Portfolio restructuring is not simple and turnover can often be well over 100%, so choosing a good transition partner is critical, argues Lachlan French, head of BlackRock’s transition management team, EMEA. “The key criteria should be clear alignment of interests with the client, a demonstrable ability to reduce costs and the infrastructure and expertise to manage risk.”

Graham Dixon, director at fund manager analysis firm Inalytics, meanwhile, suggests organisations should carry out at least the same level of due diligence on their transition manager as they apply to their asset managers, including a full understanding of their performance track record.

The cost of switching managers is also something to consider when making any decision, although overhauling an underperforming strategy is likely to recoup these several times over. “The main costs are in broker commissions and dealing spreads, both of which will vary with the asset class, (real estate, for example, is very expensive to buy and sell), and potentially the cost of using a transition manager,” says Morley. “They should be a factor in the decision, without driving the decision to change or not change.”

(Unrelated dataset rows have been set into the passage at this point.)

theorem State.bphUnlock_keeps (s : State) {μ : Nat} {σ : State} (hk : Keeps μ σ s) (hm : within?
    0x2C000000000000000000000000000000000000000000000000000000000000040000000000000000000000000000000400000000000000000000000000000000000000000000000000000000000000000000000000000000000000000000000000000000000000000000000000000000000000000000000000000000000000000000000000000000000000000000000000000000000000000000000000000000000000000000000000000000000000000000000000000000000000000000000000000000000000000000000000000000000000000000000000000000000000000000000000000000000000000000000000000000000000000000000000000000000000000000000000000000000000000000000000000000000000000000000000000000000000000000000000000000000000000000000000000000000000000400000000000000000000000000000000000000000002000000000000000010000000000000000000000000000000000000000000000000000000000000000000001802085
    μ = true) : Keeps μ σ (State.bphUnlock s) := by
  refine hk.lift hm ?_
  unfold State.bphUnlock
  repeat' first
    | (extract_lets +onlyGivenNames u
       first
       | (refine Keeps.cut (u := u) ?_ (fun _ => ?_); subst u; on_goal 2 => clear_value u)
       | (have h := @id (_ → _) u; clear h; subst u)
       | clear_value u)
    | with_reducible assumption
    | (simp (decide := true) (maxDischargeDepth := 200) only [↓Keeps.refl, ↓Keeps.ite, ↓Keeps.mk,
      ↓State.cutSnippet_keeps, ↓State.writeBlock_keeps, or_true, true_or, eq_self, *]; done)
    | split

theorem State.captBegin_keeps (s : State) (j : Job) (rest : List Job) {μ : Nat} {σ : State} (hk : Keeps μ σ s) (hm :
    within?
    0x66C100000000000000000000000000000000000000000000000000000000000040000000000000000000000000000000400000000000000000000000000000000000000000000000000000000000000000000000000000000000000000000000000000000000000000000000000000000000000000000000000000000000000000000000000000000000000000000000000000000000000000000000000000000000000000000000000000000000000000000000000000000000000000000000000000000000000000000000000000000000000000000000000000000000000000000000000000000000000000000000000000000000000000000000000000000000000000000000000000000000000000000000000000000000000000000000000000000000000000000000000000000000000000000000000000000000000000410000000000000000000000000000000000000000002000000600000000010000000000000000000000000000000000000000000000000000000000000000000011C0A085
    μ = true) : Keeps μ σ (State.captBegin s j rest) := by
  refine hk.lift hm ?_
  unfold State.captBegin
  repeat' first
    | (extract_lets +onlyGivenNames u
       first
       | (refine Keeps.cut (u := u) ?_ (fun _ => ?_); subst u; on_goal 2 => clear_value u)
       | (have h := @id (_ → _) u; clear h; subst u)
       | clear_value u)
    | with_reducible assumption
    | (simp (decide := true) (maxDischargeDepth := 200) only [↓Keeps.refl, ↓Keeps.ite, ↓Keeps.mk,
      ↓State.incWrap_keeps, ↓State.account_keeps, ↓State.put_keeps, ↓State.putBit_keeps, ↓State.bphUnlock_keeps,
      ↓State.setPort_keeps, ↓State.showFree_keeps, ↓State.setAct_keeps, ↓State.put32_keeps, or_true, true_or, eq_self,
      *]; done)
    | split

theorem State.captEnd_keeps (s : State) (flags : Nat) {μ : Nat} {σ : State} (hk : Keeps μ σ s) (hm : within?
    0x182C100000000000000000000000000000002000000000000000000000000000040800000000000000000000000000000408000000000000000000000000000000000000000000000000000000000000006000000000000000000000000000000000000000000000000000000000000000000000000000000000000000000000000000000000000000000000000000000000000000000000000000000000000000000000000000000000000000000000000000000000000000000000000000000000000000000000000000000000000000000000000000000000000000000000000000000000000000000000000000000000000000000000000000000000000000000000000000000000000000000000000000000000000000000000000000000000000000000000000000000000000000000000000000000000000000000000000410000000000000000000000000000000000000000002000000600000000010000000000000000000000000000000000000000000000000000000000000000000011C0A085
    μ = true) : Keeps μ σ (State.captEnd s flags) := by
  refine hk.lift hm ?_
  unfold State.captEnd
  repeat' first
    | (extract_lets +onlyGivenNames u
       first
       | (refine Keeps.cut (u := u) ?_ (fun _ => ?_); subst u; on_goal 2 => clear_value u)
       | (have h := @id (_ → _) u; clear h; subst u)
       | clear_value u)
    | with_reducible assumption
    | (simp (decide := true) (maxDischargeDepth := 200) only [↓Keeps.refl, ↓Keeps.ite, ↓Keeps.mk,
      ↓State.writeBlock_keeps, ↓State.closeGap_keeps, ↓State.account_keeps, ↓State.captRec_keeps, ↓State.putBit_keeps,
      ↓State.put_keeps, ↓State.setRx_keeps, ↓State.setAct_keeps, ↓State.setTrim_keeps, or_true, true_or, eq_self,
      *]; done)
    | split

theorem State.chanWords_out {bits : Nat} {c : Chan} {s u : State} {w : List Word} (e : s.chanWords bits c = (w, u)) {μ : Nat}
    {σ : State} (hk : Keeps μ σ s) (hm : within? 0x10000000 μ = true) : Keeps μ σ u := by
  have hw : ∀ (v : Option Int) (t : State), Keeps μ σ t →
      Keeps μ σ (match (motive := Option Int → Word × State) v with
        | some i => (BitVec.ofInt 16 i, t)
        | none => t.fresh).2 := by
    intro v t ht
    cases v
    · exact State.fresh_out rfl ht hm
    · exact ht
  obtain ⟨-, rfl⟩ := Prod.mk.inj e
  exact hw _ _ (State.fresh_out rfl (hw _ _ (hw _ _ hk)) hm)

theorem State.chanWords_snd (s : State) (bits : Nat) (c : Chan) {μ : Nat} {σ : State} (hk : Keeps μ σ s) (hm :
  within? 0x10000000 μ = true) : Keeps μ σ (State.chanWords s bits c).2 := State.chanWords_out (w :=
  (State.chanWords s bits c).1) (u := (State.chanWords s bits c).2) rfl hk hm

theorem State.bandWords_out {rate : ℚ} {n : Nat} {s u : State} {w : List Word} (e : s.bandWords rate n = (w, u)) {μ : Nat}
    {σ : State} (hk : Keeps μ σ s) (hm : within? 0x10000000 μ = true) : Keeps μ σ u := by
  induction n generalizing s u w with
  | zero => obtain ⟨-, rfl⟩ := Prod.mk.inj e; exact hk
  | succ n ih =>
    unfold State.bandWords at e
    dsimp only at e
    split at e
    · obtain ⟨-, rfl⟩ := Prod.mk.inj e; exact ih rfl hk
    · obtain ⟨-, rfl⟩ := Prod.mk.inj e; exact State.fresh_out rfl (ih rfl hk) hm

theorem State.bandWords_snd (s : State) (rate : ℚ) (n : Nat) {μ : Nat} {σ : State} (hk : Keeps μ σ s) (hm : within?
  0x10000000 μ = true) : Keeps μ σ (State.bandWords s rate n).2 := State.bandWords_out (w := (State.bandWords
  s rate n).1) (u := (State.bandWords s rate n).2) rfl hk hm

theorem State.statsFrom_keeps (s : State) (p : Past) (ok : Bool) (i : Nat) (l : List Chan) {μ : Nat} {σ : State} (hk : Keeps μ σ s)
    (hm : within? 0x400000000000000000000000000000000000000000002000000000000000010000000000000000000000000000000000000000000000000000000000000000000010002081 μ = true) : Keeps μ σ (s.statsFrom p ok i l) := by
  induction l generalizing s i with
  | nil => exact hk
  | cons c l ih =>
    refine ih _ _ ?_
    refine hk.lift hm ?_
    split
    · split
      rename_i e
      split
      rename_i e'
      refine State.captRec_keeps _ _ _ _ _ _ _ _ _ _ _ ?_ (by decide)
      exact State.chanWords_out e' (State.bandWords_out e .refl (by decide)) (by decide)
    · exact State.captRec_keeps _ _ _ _ _ _ _ _ _ _ _ .refl (by decide)

theorem execStats_keeps (pikaOk : Bool) (s : State) : Ends (Keeps
    0x2000000000000000000000000000000000000000000000000000000000000000000000000000000000000000000000000000000000000000000000000000000000000000000000000000000000000000000000000000000000000000000000000000000000000000000000000000000000000000000000000000000000000000000000000000000000000000000000000000000000000000000000000000000000000000000000000000000000000000000000000000000000000000000000000000000000000000000000000000000000000000000000000000000000000000000000000000000000000000000000000000000000000000000000000000000000000000000000000000000000000000000000000000000000000000000000000000000000000000000000000000000000000000000000000000000000000000000400000000000000000000000000000000000000000002000000000000000010000000000000000000000000000000000000000000000000000000000000000000015002081
    s) (execStats pikaOk s) := by
  unfold execStats
  refine Ends.next ?_
  repeat' first
    | (extract_lets +onlyGivenNames u
       first
       | (refine Keeps.cut (u := u) ?_ (fun _ => ?_); subst u; on_goal 2 => clear_value u)
       | (have h := @id (_ → _) u; clear h; subst u)
       | clear_value u)
    | with_reducible assumption
    | (simp (decide := true) (maxDischargeDepth := 200) only [↓Keeps.next, ↓Keeps.endsIte, ↓Keeps.refl, ↓Keeps.ite,
      ↓Keeps.mk, ↓State.statsFrom_keeps, ↓State.noteFault_keeps, ↓State.inc_keeps, or_true, true_or, eq_self,
      *]; done)
    | split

“Restructuring costs arise from explicit costs, such as taxes and commissions, and implicit costs such as bid-offer spreads, market impact and opportunity costs,” adds French. “The latter tend to be the major contributor, often in excess of 80%. It’s important to manage these properly so that the expected excess return or risk management gain exceeds the cost.”

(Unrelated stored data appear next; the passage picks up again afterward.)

theorem State.bearerReset_keeps (s : State) {μ : Nat} {σ : State} (hk : Keeps μ σ s) (hm : within?
    0x210000000000000000FFFFFFFF002007FD000000000000000001FFFFFF0001300300000000000000000000000000000000000000000000000000000000000000000000000000000000000000000000000000000000000000000000000000000000000000000000000000000000000000000000000000000000000000000000000000000000000000000000000000000000000000000000000000000000000000000000000000000000000000000000000000000000000000000000000000000000000000000000000000000000000000000000000000000000000000000000000000000000000000000000000000000000000000000000000000000000000000000000000000000000000000000000000000000000000000000000000000000000000E0000
    μ = true) : Keeps μ σ (State.bearerReset s) := by
  refine hk.lift hm ?_
  unfold State.bearerReset
  repeat' first
    | (extract_lets +onlyGivenNames u
       first
       | (refine Keeps.cut (u := u) ?_ (fun _ => ?_); subst u; on_goal 2 => clear_value u)
       | (have h := @id (_ → _) u; clear h; subst u)
       | clear_value u)
    | with_reducible assumption
    | (simp (decide := true) (maxDischargeDepth := 200) only [↓Keeps.refl, ↓Keeps.ite, ↓Keeps.mk, ↓State.put_keeps,
      ↓State.zeroRegs_keeps, ↓State.put32_keeps, or_true, true_or, eq_self, *]; done)
    | split

theorem State.setPath_keeps (s : State) (path : Nat) {μ : Nat} {σ : State} (hk : Keeps μ σ s) (hm : within?
    0x10000000000000000000000000000000000000000000000000000000000000000000000000000000000000000000000000000000000000000000000000000000000000000000000000000000000000000000000000000000000000000000000000000000000000000000000000000000000000000000000000000000000000000000000000000000000000000000000000000000000000000000000000000000100000000000000000000000000000000000000000000000000000000000000000000000000000000000000000000000000000000
    μ = true) : Keeps μ σ (State.setPath s path) := by
  refine hk.lift hm ?_
  unfold State.setPath
  repeat' first
    | (extract_lets +onlyGivenNames u
       first
       | (refine Keeps.cut (u := u) ?_ (fun _ => ?_); subst u; on_goal 2 => clear_value u)
       | (have h := @id (_ → _) u; clear h; subst u)
       | clear_value u)
    | with_reducible assumption
    | (simp (decide := true) (maxDischargeDepth := 200) only [↓Keeps.refl, ↓Keeps.ite, ↓Keeps.mk, ↓State.putBit_keeps,
      ↓State.put_keeps, or_true, true_or, eq_self, *]; done)
    | split

theorem State.pathOff_keeps (s : State) {μ : Nat} {σ : State} (hk : Keeps μ σ s) (hm : within?
    0x1000000000000000000000000000000090000000000000000000000000000000000000000000000000000000000000000000000000000000000000000000000000000000000000000000000000000000000000000000000000000000000000000000000000000000000000000000000000000000000000000000000000000000000000000000000000000000000000000000000000000000000000000000000000000000000000000000000000000000100000000000000000000000000000000000000000000000000000000000000000000000000000000000000000000000000000000
    μ = true) : Keeps μ σ (State.pathOff s) := by
  refine hk.lift hm ?_
  unfold State.pathOff
  repeat' first
    | (extract_lets +onlyGivenNames u
       first
       | (refine Keeps.cut (u := u) ?_ (fun _ => ?_); subst u; on_goal 2 => clear_value u)
       | (have h := @id (_ → _) u; clear h; subst u)
       | clear_value u)
    | with_reducible assumption
    | (simp (decide := true) (maxDischargeDepth := 200) only [↓Keeps.refl, ↓Keeps.ite, ↓Keeps.mk, ↓State.put_keeps,
      ↓State.setPath_keeps, or_true, true_or, eq_self, *]; done)
    | split

theorem State.rxStart_keeps (s : State) (kfc sub : Nat) (addrs : List Nat) {μ : Nat} {σ : State} (hk : Keeps μ σ s)
    (hm : within?
    0x210000000000000000FFFFFFFF002007FD000000000000000001FFFFFF0001300300000000000000000000000000000000000000000000000000000000000000010000000000000000000000000000000900000000000000000000000000000000000000000000000000000000000000000000000000000000000000000000000000000000000000000000000000000000000000000000000000000000000000000000000000000000000000000000000000000000000000000000000000000000000000000000000000000000000000000000000000000000000000000000000000000000000000000000000000000001000000000000000000000000000000000000000000000000000000000000000000000000000000000000000000000000001F0000
    μ = true) : Keeps μ σ (State.rxStart s kfc sub addrs) := by
  refine hk.lift hm ?_
  unfold State.rxStart
  repeat' first
    | (extract_lets +onlyGivenNames u
       first
       | (refine Keeps.cut (u := u) ?_ (fun _ => ?_); subst u; on_goal 2 => clear_value u)
       | (have h := @id (_ → _) u; clear h; subst u)
       | clear_value u)
    | with_reducible assumption
    | (simp (decide := true) (maxDischargeDepth := 200) only [↓Keeps.refl, ↓Keeps.ite, ↓Keeps.mk,
      ↓State.bearerReset_keeps, ↓State.put_keeps, ↓State.pathOff_keeps, or_true, true_or, eq_self, *]; done)
    | split

theorem State.stat_keeps (s : State) (stream : Nat) (g : SegStat → SegStat) {μ : Nat} {σ : State} (hk : Keeps μ σ s)
    (hm : within? 0x200000 μ = true) : Keeps μ σ (State.stat s stream g) := by
  refine hk.lift hm ?_
  unfold State.stat
  repeat' first
    | (extract_lets +onlyGivenNames u
       first
       | (refine Keeps.cut (u := u) ?_ (fun _ => ?_); subst u; on_goal 2 => clear_value u)
       | (have h := @id (_ → _) u; clear h; subst u)
       | clear_value u)
    | with_reducible assumption
    | (simp (decide := true) (maxDischargeDepth := 200) only [↓Keeps.refl, ↓Keeps.ite, ↓Keeps.mk, or_true, true_or,
      eq_self, *]; done)
    | split

theorem State.badSegment_keeps (s : State) (l : List (Option Byte)) {μ : Nat} {σ : State} (hk : Keeps μ σ s) (hm :
    within?
    0x10000000000000000000000000000000000000000000000000000000000000000000000000000000000000000000000000000000000000000000000000000000000000000000000000000000000000000000000000000000000000000000000000000000000000000000000000000000000000000000000000000000000000000000000000000000000000000000000000000000000000000000000000000000000000000000000000000000000000000000000000000000000000000000000000000000000000000000000000000000000000000000000000000000000000000000000000000000000000000000000000000000000000000000000000000000000000000000000000000000000000000000000000000000000000000000000000000000000000000000000000000000000000000000000000000000000000000000000200000
    μ = true) : Keeps μ σ (State.badSegment s l) := by
  refine hk.lift hm ?_
  unfold State.badSegment
  repeat' first
    | (extract_lets +onlyGivenNames u
       first
       | (refine Keeps.cut (u := u) ?_ (fun _ => ?_); subst u; on_goal 2 => clear_value u)
       | (have h := @id (_ → _) u; clear h; subst u)
       | clear_value u)
    | with_reducible assumption
    | (simp (decide := true) (maxDischargeDepth := 200) only [↓Keeps.refl, ↓Keeps.ite, ↓Keeps.mk, ↓State.inc_keeps,
      ↓State.stat_keeps, or_true, true_or, eq_self, *]; done)
    | split

theorem State.abandonSegment_keeps (s : State) {μ : Nat} {σ : State} (hk : Keeps μ σ s) (hm : within?
    0x18000000000000000000000000000000000000000000000000000000000000000000000000000000000000000000000000000000000000000000000000000000000000000000000000000000000000000000000000000000000000000000000000000000000000000000000000000000000000000000000000000000000000000000000000000000000000000000000000000000000000000000000000000000000000000000000000000000000000000000000000000000000000000000000000000000000000000000000000000000000000000000000000000000000000000000000000000000000000000000000000000000000000000000000000000000000000000000000000000000000000000000000000000000000000000000000000000000000000000000000000000000000000000000000000000000000000000000000200000
    μ = true) : Keeps μ σ (State.abandonSegment s) := by
  refine hk.lift hm ?_
  unfold State.abandonSegment
  repeat' first
    | (extract_lets +onlyGivenNames u
       first
       | (refine Keeps.cut (u := u) ?_ (fun _ => ?_); subst u; on_goal 2 => clear_value u)
       | (have h := @id (_ → _) u; clear h; subst u)
       | clear_value u)
    | with_reducible assumption
    | (simp (decide := true) (maxDischargeDepth := 200) only [↓Keeps.refl, ↓Keeps.ite, ↓Keeps.mk,
      ↓State.badSegment_keeps, ↓State.inc_keeps, or_true, true_or, eq_self, *]; done)
    | split

theorem State.edfEnd_keeps (s : State) {μ : Nat} {σ : State} (hk : Keeps μ σ s) (hm : within?
    0x18000000000000000000000000000000000000000000000000000000000000000000000000000000000000000000000000000000000000000000000000000000000000000000000000000000000000000000000000000000000000000000000000000000000000000000000000000000000000000000000000000000000000000000000000000000000000000000000000000000000000000000000000000000000000000000000000000000000000000000000000000000000000000000000000000000000000000000000000000000000000000000000000000000000000000000000000000000000000000000000000000000000000000000000000000000000000000000000000000000000000000000000000000000000000000000000000000000000000000000000000000000000000000000000000000000000000000000000200000
    μ = true) : Keeps μ σ (State.edfEnd s) := by
  refine hk.lift hm ?_
  unfold State.edfEnd
  repeat' first
    | (extract_lets +onlyGivenNames u
       first
       | (refine Keeps.cut (u := u) ?_ (fun _ => ?_); subst u; on_goal 2 => clear_value u)
       | (have h := @id (_ → _) u; clear h; subst u)
       | clear_value u)
    | with_reducible assumption
    | (simp (decide := true) (maxDischargeDepth := 200) only [↓Keeps.refl, ↓Keeps.ite, ↓Keeps.mk,
      ↓State.abandonSegment_keeps, or_true, true_or, eq_self, *]; done)
    | split

theorem State.rxStop_keeps (s : State) {μ : Nat} {σ : State} (hk : Keeps μ σ s) (hm : within?
    0x1800000000000000000000000000000000000000000000000000000000000000000210000000000000000FFFFFFFF002007FD000000000000000001FFFFFF0001300300000000000000000000000000000000000000000000000000000000000000010000000000000000000000000000010900000000000000000000000000000000000000000000000000000000000000000000000000000000000000000000000000000000000000000000000000000000000000000000000000000000000000000000000000000000000000000000000000000000000000000000000000000000000000000000000000000000000000000000000000000000000000000000000000000000000000000000000000000001000000000000000000000000000000000000000000000000000000000000000000000000000000000000000000000000002F0000
    μ = true) : Keeps μ σ (State.rxStop s) := by
  refine hk.lift hm ?_
  unfold State.rxStop
  repeat' first
    | (extract_lets +onlyGivenNames u
       first
       | (refine Keeps.cut (u := u) ?_ (fun _ => ?_); subst u; on_goal 2 => clear_value u)
       | (have h := @id (_ → _) u; clear h; subst u)
       | clear_value u)
    | with_reducible assumption
    | (simp (decide := true) (maxDischargeDepth := 200) only [↓Keeps.refl, ↓Keeps.ite, ↓Keeps.mk, ↓State.edfEnd_keeps,
      ↓State.put_keeps, ↓State.pathOff_keeps, ↓State.bearerReset_keeps, or_true, true_or, eq_self, *]; done)
    | split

The transactions themselves can also have an impact on the wider market, adds Frank, affecting the price during the course of the process, while external forces can also create fluctuations. “Your transition manager might have done a fantastic job but events beyond their control can cause the costs to be greater than anticipated,” he warns. “But it’s not one-way traffic; we’ve seen transitions happen where the client has been a net beneficiary because the transition manager got lucky.”

The turbulence seen during the economic downturn led to a greater focus on risk management, says Gardner, with huge fluctuations over short timeframes meaning portfolio valuations rapidly became out of date. “Many positions were valued with prices that were not necessarily where the market was trading, so
to transact in these securities the client would not only endure a frictional cost of execution but a realisation of stale valuation as well,” he says. “The result of this was that we quite often found ourselves working with clients over extended periods either postponing or segmenting events into standard and distressed tranches.”

To conclude, it is worth highlighting that those hoping that changing investment managers will be a panacea for all that has disappointed with their current pensions strategy might be best off staying put. “If you’re moving from one manager to another where your expectation of performance and risk management are not that different, then you have to question why,” warns Frank.

“There’s always the temptation, particularly after a period of time to look at absolute performance, and to kick the messenger. Sometimes you just have to take a step backwards and say that making a change isn't sensible. The tough bit is distinguishing between that and inertia.”